As an additional measure, SMRD is developing an inspection web app that can work independently or in concert with the monitoring system. The app will guide a user through a pre-shift inspection, in compliance with MSHA’s new regulation [12], and archive the results for future reference. Additionally, the app will track outstanding maintenance issues, which can be updated as they are addressed. Although electronic records have not supplanted paper yet, the eventual goal is to see paper replaced with electronically signed documents. This app will greatly reduce the time required for pre-shift inspections and record keeping.

The final stage of the project will measure worker situational awareness. For the purposes of our system’s development, SA can be broadly understood as a worker’s perception and understanding of his environment, along with the ability to predict events based on that information. It is a central aim of this project that the informational system improve SA. To that end, the user interface will be refined through a multi-stage, iterative process. Feedback will be solicited from stakeholders, test sites, and experts in human factors and then applied to a series of software revisions. Additionally, the data will be filtered to the end user to avoid extraneous details or distractions, with the goal being to display critical information by default, and allow customization as desired. Finally, testing will be conducted to determine the impact of the system on worker SA. This will take the form of an analysis of the accumulated data in concert with live volunteer testing.

4 Conclusion

Initial testing of the IoT monitoring system, in collaboration with Central Pre-Mix, has successfully demonstrated a method for electronically tracking and confirming lockout/tagout. Additionally, the system has proven capable of reliably archiving lockout/tagout and confined space entry data. Early work has also provided equipment and batch temperature readings, both of which are available in real time to workers. The mesh network employed has proven viable in an extreme environment, and results indicate a cloud-based solution will meet the system’s needs. Phase I provides a clear example of the promise in bringing IoT to the mining industry, reliably and at a low cost.

Early work on phase II of the project is promising. NIOSH researchers are currently expanding on the existing intelligent monitoring system, in terms of scope and functionality. The final, comprehensive system is expected to include predictive failure analysis using historic data archived in phase I, as well as additional sensors to provide monitoring things such as proximity detection to hazards, or localized environmental conditions. Further, the final system will be scalable to larger installations, with hundreds of sensors in operation. This is expected to save time, improve workers’ situational awareness, and reduce accidents in the workplace. Development will strive to maintain low cost, accessibility, and ease of use, in order to ensure wide adoption.
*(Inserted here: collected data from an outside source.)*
/-- Claim `c` is withdrawn or released in the books, and the fit set is formed again (R261). -/
def dropClaim (s : State) (c : Nat) : State := formFit (freeClaim s c)

/-- RELEASE of a granted steady claim (R222): rails that are on go off in descending rail-code order, then
the claim is released. -/
def releaseClaim (s : State) (c : Nat) : State := dropClaim (railsOff s (claimRails (s.claim c))) c

/-- The order of sequence numbers advances. -/
def nextSeq (s : State) : Nat × State :=
  (s.ledger.seq + 1, { s with ledger := { s.ledger with seq := s.ledger.seq + 1 } })

/-- Claim `c` is submitted by task `t` of engine `e` (R220, R260) and is pending. -/
def submitClaim (s : State) (c e t cls : Nat) : State :=
  let (q, s1) := nextSeq s
  let x := s.claim c
  s1.setClaim c { x with st := .pending, fit := false, amount := x.descAmount, eng := e, task := t, cls,
                         submitSeq := q, rom := false }

/-- The claims that task `t` of engine `e` holds or has pending, in ascending index. -/
def claimsOf (s : State) (e t : Nat) : List Nat :=
  claimIds.filter fun c =>
    let x := s.claim c
    decide (x.st ≠ .free) && decide (x.st ≠ .absent) && decide (x.eng = e) && decide (x.task = t) && !x.rom

/-! ### Revocation -/

/-- Task `t` of engine `e` after a claim of its was revoked (R224). A task that runs, or waits in an urgent
RDADC, runs on; its next scheduling point finds the revoked claim. -/
def revokeTask (s : State) (e t : Nat) : State :=
  let x := s.task e t
  match x.st with
  | .wait =>
    match x.wait with
    | some (.urgent ..) => s
    | _ => s.setTask e t { x with st := .revoked, wait := none, t := true, resumeBy := none }
  | .claimwait =>
    let s1 := match x.wait with
      | some (.claim id _) => freeClaim s id
      | _ => s
    s1.setTask e t { x with st := .revoked, wait := none, z := false, t := true }
  | .ready => s.setTask e t { x with st := .revoked, t := true, resumeBy := none }
  | _ => s

/-- Claim `c` is revoked (R28, R224, R531): its rails begin their drains; it is pending again for its task,
or, held by the ROM firmware, becomes FREE. -/
def revoke (s : State) (c : Nat) : State :=
  let x := s.claim c
  let s1 := (railsOff s (claimRails x)).addWrap NRG_CNT0.REVOKES 1
  if x.rom then freeClaim s1 c
  else revokeTask (s1.setClaim c { x with st := .revoked, fit := false, revokedAt := s.now }) x.eng x.task

/-- The claim to revoke next: of the granted steady claims of classes 1 to 7, the one of the highest class,
and in it the one granted last (R28). -/
def nextToRevoke (s : State) : Option Nat :=
  (claimIds.filter fun c => (s.claim c).isGranted && decide (0 < (s.claim c).cls)).foldl
    (fun best c =>
      match best with
      | none => some c
      | some b =>
        let x := s.claim b
        let y := s.claim c
        if x.cls < y.cls ∨ (x.cls = y.cls ∧ x.grantSeq < y.grantSeq) then some c else some b) none

/-- Claims are revoked until the granted sum fits the budget; the first argument bounds the claims. -/
def revokeLoop : Nat → State → State
  | 0, s => s
  | n + 1, s =>
    if s.get NRG_BUDGET.VAL < granted s then
      match nextToRevoke s with
      | some c => revokeLoop n (revoke s c)
      | none => s
    else s

/-! ### The update -/

/-- A reading is missing, or older than 25 ms (R257). -/
def oldReading (s : State) (t : Option Nat) : Bool :=
  match t with
  | some t => decide (t + 2500000 < s.now)
  | none => true

/-- An input is stale (R257): its reading is older than 25 ms, or none has arrived 25 ms after the first
update. -/
def staleInput (s : State) (t : Option Nat) : Bool :=
  match t with
  | some t => decide (t + 2500000 < s.now)
  | none =>
    match s.ledger.firstAt with
    | some f => decide (f + 2500000 < s.now)
    | none => false

/-- VAUX in mV as the update uses it (R254, R257). -/
def ledgerVaux (s : State) : Nat :=
  if oldReading s s.ledger.vauxAt then s.path.act.uvFall * 250 else hkVal s 0x14 * 2

/-- The usable bank energy as the update uses it (R254, R257), in mJ; what is taken off for the age of the reading is
rounded up. (DESIGN CHOICE, log entry 138) -/
def ledgerEnergy (s : State) : Nat :=
  if !bankAvail s then 0
  else match s.ledger.energyAt with
    | none => 0
    | some t =>
      if oldReading s (some t) then s.ledger.energy - ceilDiv (granted s * 10 * (s.now - t)) 100000000
      else s.ledger.energy

/-- The measured load as the update uses it (R257, R274), in 10 mW units. -/
def ledgerLoad (s : State) : Nat := if oldReading s s.ledger.loadAt then granted s else s.ledger.load

/-- p_src of R254. -/
def sourceTerm (s : State) : Nat :=
  if onAux s then sat32 (s.path.act.ilim * ledgerVaux s / 1000)
  else if onBank s && bankAvail s then s.path.act.plim
  else 0

/-- p_energy of R254. -/
def energyTerm (s : State) (energy hmin : Nat) : Nat :=
  if onBank s && decide (0 < hmin) then (energy - debit s) / (10 * hmin) else unlimited

/-- The budget terms are formed and shown (R254, R256). -/
def formBudget (s : State) : State :=
  let energy := sat32 (ledgerEnergy s)
  let src := sourceTerm s
  let heat := s.get (NRG_HEAT.HEAT (rungNow s))
  let cap := s.get NRG_CAP.CAP
  let hmin := s.get NRG_CFG.HMIN
  let en := energyTerm s energy hmin
  let budget := min (min src heat) (min cap en)
  let bind := if budget = src then 0 else if budget = heat then 1 else if budget = cap then 2 else 3
  let load := sat32 (ledgerLoad s)
  let shown := if onAux s then 1 else if onBank s then 2 else 0
  let s1 := { s with ledger := { s.ledger with holdoff := s.get NRG_CFG.HOLDOFF, offhold := s.get NRG_CFG.OFFHOLD,
                                               hmin, rsv0 := s.get NRG_RSV0.RSV0 } }
  let s2 := ((s1.set NRG_BUDGET.VAL budget).set NRG_SRCTERM.VAL src).set NRG_ENERGY.VAL energy
  (((s2.set NRG_LOAD.VAL load).set NRG_STATUS.BIND bind).set NRG_STATUS.RUNG (rungNow s)).set
    NRG_STATUS.SRC shown

/-- NRG_STATUS.STALE (R257). -/
def formStale (s : State) : State :=
  let stale := staleInput s s.ledger.vauxAt || staleInput s s.ledger.energyAt || staleInput s s.ledger.loadAt
  let fresh := !oldReading s s.ledger.vauxAt && !oldReading s s.ledger.energyAt && !oldReading s s.ledger.loadAt
  if stale then
    if s.on NRG_STATUS.STALE then s else raise (s.set NRG_STATUS.STALE 1) (nrgEv 3 .warning)
  else if fresh then s.set NRG_STATUS.STALE 0
  else s

/-- Claims are revoked where the granted sum exceeds the budget, and NRG_REVOKE is raised (R28, R268); in the
power-down sequence none is (R271). -/
def shed (s : State) : State :=
  if s.on NRG_STATUS.PDOWN then s
  else
    let s1 := revokeLoop claimIds.length s
    if s1.get NRG_CNT0.REVOKES = s.get NRG_CNT0.REVOKES then s1 else notice s1 (nrgEv 0 .notice)

/-- NRG_STATUS.OVER (R29, R270, R271). -/
def formOver (s : State) : State :=
  if s.get NRG_BUDGET.VAL < granted s then
    if s.on NRG_STATUS.OVER then s
    else raise ((s.set NRG_STATUS.OVER 1).addWrap NRG_CNT1.OVERS 1) (nrgEv 1 .fault)
  else s.set NRG_STATUS.OVER 0

/-- The capacity of a granted claim is to be evaluated (R273): of each after a change of a loop's current limit or of
the rung, and of one that covers a rail after a SETV on the rail. -/
def capacityDue (s : State) (c : Nat) : Bool :=
  let x := s.claim c
  x.isGranted && (s.ledger.limitDirty || decide (x.rails &&& s.ledger.capDirty ≠ 0))

/-- The capacity of the granted claims is evaluated where R273 asks for it. -/
def evalDirty (s : State) : State :=
  State.each (claimIds.filter (capacityDue s)) evalCapacity
    { s with ledger := { s.ledger with capDirty := 0, limitDirty := false } }

/-- OVERDRAW (R275). -/
def formOverdraw (s : State) : State :=
  if s.get NRG_BUDGET.VAL < s.get NRG_LOAD.VAL then
    let n := s.ledger.overCount + 1
    let s1 := { s with ledger := { s.ledger with overCount := min n 10 } }
    if 10 ≤ n ∧ ¬ s.on NRG_STATUS.OVERDRAW then raise (s1.set NRG_STATUS.OVERDRAW 1) (nrgEv 3 .warning) else s1
  else ({ s with ledger := { s.ledger with overCount := 0 } }).set NRG_STATUS.OVERDRAW 0

/-- NRG_HOLDUP (R276). -/
def formHoldup (s : State) : State :=
  let p := max (granted s) (s.get NRG_LOAD.VAL)
  s.set NRG_HOLDUP.VAL
    (if !bankAvail s then 0 else if p = 0 then unlimited else eFree s / (10 * p))

/-- One update of the ledger, at the present device time (R27, R28, R254). -/
def ledgerUpdate (s : State) : State :=
  let s0 := { s with ledger := { s.ledger with firstAt := some (s.ledger.firstAt.getD s.now), lastAt := some s.now } }
  let s1 := formStale (formBudget s0)
  formHoldup (formOverdraw (evalDirty (formFit (formOver (shed s1)))))

/-- `LEDGER_UPDATE` (R254): the update that begins at the next 1 ms boundary. -/
def execLedgerUpdate (s : State) : Host.Outcome State Fault Refusal :=
  .next (if timeRuns s then ledgerUpdate (s.expire (nextBoundary s.now 100000 s.ledger.lastAt)) else s)

/-- `LEDGER_DEADLINE` (R258): the unfinished update ends with the books as they stand, the event is raised,
and the next update begins. -/
def execLedgerDeadline (s : State) : Host.Outcome State Fault Refusal :=
  let s1 := s.expire (nextBoundary s.now 100000 s.ledger.lastAt)
  .next (if timeRuns s then ledgerUpdate (raise s1 (nrgEv 4 .fault)) else s)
The proliferation of IoT devices, in the business and consumer spheres, illustrates that the public is ready to adopt these new solutions. The mining sector in particular will benefit enormously from the ability to remotely view safety-related data in real time and to receive alarms when safeguards are potentially failing. There is a preponderance of evidence that the operation and maintenance of equipment, especially conveyors, is hazardous to workers, and NIOSH will continue working to reduce these accidents through leveraging emerging technologies such as IoT.